Whose goals? Your goals

  • Do you dream of fame and fortune like JK Rowling enjoys? That might be nice, but her writing journey belongs to her just like yours belongs to you. Don’t rule out producing five best sellers in the next five years if that’s your aim, but remember that good writing comes from authenticity. So cast away others’ expectations, stop worrying about what the market claims it wants (which would likely be outdated by the time you produced something similar, if you could that is), forget about proving yourself to your parents or whoever, and look inside yourself to discover what writing means to you. Write for that reason and persist. Relentlessly. Be you.
  • Remember, few people are instant successes. Often, many years of learning and hard work sits behind such myths.
  • Finally, understand that one person’s success is another’s failure. This is why you must define success for yourself. At the end of the day, once the flashbulbs dim, even JK Rowling has to sit down alone and create a book she’s happy with.

Yes, but…

  • There’s always another hill to climb with writing—the next story, the next competition, a better publisher etc.. When you achieve something celebrate it.
  • To do this, monitor your progress. Break it up into bite sized achievements that you can celebrate along the way. Did you write 1k words each week for the last 8 weeks like you planned?  Tick. Did you do a course on character building and bring yours to life? Yay. Did you approach five publishers like planned even if though didn’t hear back from the first two? Brave. Did you enjoy the  writing process? Well done. Did you get lost in your love of language, or did the characters carry you away to unexpected places? Wondrous!

Learn to fail well

  • Failure is a binary concept that requires success as its polar opposite. Failure and success are thus abstract and arbitrary. We’ve already seen how definitions can vary wildly. Don’t let your beliefs about them stall or stop you. They’re only ideas, which you don’t have to be bound by. Change your thinking.
  • Writing requires failure
    • If we weren’t willing to fail, new territory wouldn’t  be traversed and creativity would cease to exist.
    • Don’t let the redrafting process make earlier drafts feel like failures. They’re not, they’re simply part of the process. Accept this and keep going.
    • Also, because many writers aspire towards perfection they’re bound to always fail. How can we ever succeed if we continually moved the goal posts further away? Even multi-published authors are often dissatisfied with their achievements. Get off the perfection treadmill.

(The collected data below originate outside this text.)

-- ==== Sys2Proof/Proofs/AttemptEnds.lean ====
section
/-! PROOFS. The attempts of the Trunk Interface: their start, their ends, and what their ends tell the producer. -/

namespace Sys2Proof.Machine

/-! ### The start of an attempt -/

/-- The lowest slot that passes a test. -/
theorem allSlots_find_lowest {p : Fin 8 → Bool} {k : Fin 8} (hk : p k = true) (hj : ∀ j : Fin 8, j < k → p j = false) :
    allSlots.find? p = some k := by
  have hget : ∀ (i : Nat) (h : i < allSlots.length), allSlots[i] = ⟨i, h⟩ := fun i h =>
    (show ∀ j : Fin 8, allSlots[j] = j by decide) ⟨i, h⟩
  rw [List.find?_eq_some_iff_getElem]
  refine ⟨hk, k.val, k.isLt, hget k k.isLt, fun j hlt => ?_⟩
  rw [hget j (hlt.trans k.isLt), hj _ hlt]
  rfl

theorem firstOwed_eq_some {s : State} {k : Fin 8} {e : HaltEntry} (hk : s.tif.owed[k] = some e)
    (hj : ∀ j : Fin 8, j < k → s.tif.owed[j] = none) : s.firstOwed? = some k :=
  allSlots_find_lowest (by rw [hk]; rfl) fun j hlt => by rw [hj j hlt]; rfl

theorem firstOwed_eq_none {s : State} (h : ∀ k : Fin 8, s.tif.owed[k] = none) : s.firstOwed? = none := by
  rw [State.firstOwed?, List.find?_eq_none]
  intro k _ hk
  rw [h k] at hk
  exact Bool.noConfusion hk

/-- The oldest eligible entry goes on the line (R23). -/
theorem putOnLine_of_split {p : TxFrame → Bool} {pre : List TxEntry} {e : TxEntry} {post : List TxEntry}
    (hp : p e.frame = true) (hw : e.withdrawn = false) (hpre : ∀ x ∈ pre, x.withdrawn = true ∨ p x.frame = false) :
    putOnLine p (pre ++ e :: post) = some (pre ++ { e with onLine := true } :: post) := by
  induction pre with
  | nil => exact if_pos (by rw [hp, hw]; rfl)
  | cons x pre ih =>
    have hx : ¬ (p x.frame && !x.withdrawn) = true := by
      obtain h | h := hpre x (by simp) <;> simp [h]
    rw [List.cons_append, putOnLine, if_neg hx, ih fun y hy => hpre y (by simp [hy])]
    rfl

/-- With no eligible entry nothing goes on the line (R23). -/
theorem putOnLine_eq_none {p : TxFrame → Bool} {q : List TxEntry} (h : ∀ x ∈ q, x.withdrawn = true ∨ p x.frame = false) :
    putOnLine p q = none := by
  cases hq : putOnLine p q with
  | none => rfl
  | some q' =>
    obtain ⟨pre, e, post, rfl, -, hp, hw, -⟩ := putOnLine_eq_some hq
    obtain he | he := h e (by simp)
    · rw [he] at hw
      cases hw
    · rw [he] at hp
      cases hp

/-- Recessive bits after which the line is not idle have no instant at which it is (R4). -/
theorem not_everIdle_recessives {s : State} {n : Nat} (h : ¬ s.idleEnds (List.replicate n recessive)) :
    ¬ s.everIdle (List.replicate n recessive) := by
  rintro ⟨pre, post, hsplit, hpre⟩
  obtain ⟨hlen, hrep, -⟩ := List.append_eq_replicate_iff.1 hsplit.symm
  rw [hrep, idleEnds_recessives] at hpre
  rw [idleEnds_recessives] at h
  omega

/-- After a dominant bit the line becomes idle with the ninth recessive bit alone (R4). -/
theorem not_everIdle_dominant {s : State} {pre : List TrunkBit} {n : Nat} (hpre : ¬ s.everIdle pre)
    (h : ¬ s.idleEnds (pre ++ dominant :: List.replicate n recessive)) :
    ¬ s.everIdle (pre ++ dominant :: List.replicate n recessive) := by
  rintro ⟨x, y, hsplit, hx⟩
  obtain ⟨z, rfl, hz⟩ | ⟨z, hz, -⟩ := List.append_eq_append_iff.1 hsplit
  · cases z with
    | nil => exact hpre ⟨pre, [], by simp, by simpa using hx⟩
    | cons b z =>
      obtain ⟨rfl, hrest⟩ := List.cons_eq_cons.1 hz
      obtain ⟨hlen, hrep, -⟩ := List.append_eq_replicate_iff.1 hrest.symm
      rw [hrep, idleEnds_dominant] at hx
      rw [idleEnds_dominant] at h
      omega
  · exact hpre ⟨x, z, hz, hx⟩

/-- The node after the levels that it has read (R4, R5). -/
def State.onLine (s : State) (n : Nat) (r : Reception) : State :=
  { s with tif := { s.tif with idleCount := n, reception := r } }

theorem readLine_onLine (bits : List TrunkBit) (s : State) :
    readLine bits s = s.onLine (readLine bits s).tif.idleCount (readLine bits s).tif.reception := rfl

/-- No attempt starts on a line that is not idle, or with no frame to send (R5, R23). -/
theorem execAttemptStart_of_none {s : State} {bits : List TrunkBit} (hh : s.hears = true)
    (h : s.idleEnds bits → chooseFrame (readLine bits s) = none) :
    exec (.attemptStart bits) s = .next (readLine bits s) := by
  refine congrArg Host.Outcome.next ((if_pos (hears_iff.1 hh)).trans ?_)
  by_cases hi : s.idleEnds bits
  · exact (if_pos ((lineIdle_readLine s bits).2 hi)).trans (by rw [h hi])
  · exact if_neg (mt (lineIdle_readLine s bits).1 hi)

  • Above all, writing and publishing are about tenacity. In this post, I discuss how persistence beats talent. It can be a long process of learning your craft before you test the market to find the best, and sometimes only means to publish your work.
  • If things don’t go to plan, don’t give up. If you expected to find a traditional publisher but that didn’t work out, consider self-publishing, research a hybrid model, put your book away or begin again until you produce something your kind of publisher wants. You might also need to lower the bar. Begin slowly but surely. Tortoise, hair – remember?
  • If you do ‘fail’ to meet your goals, make use of it. Learn from it and continue writing.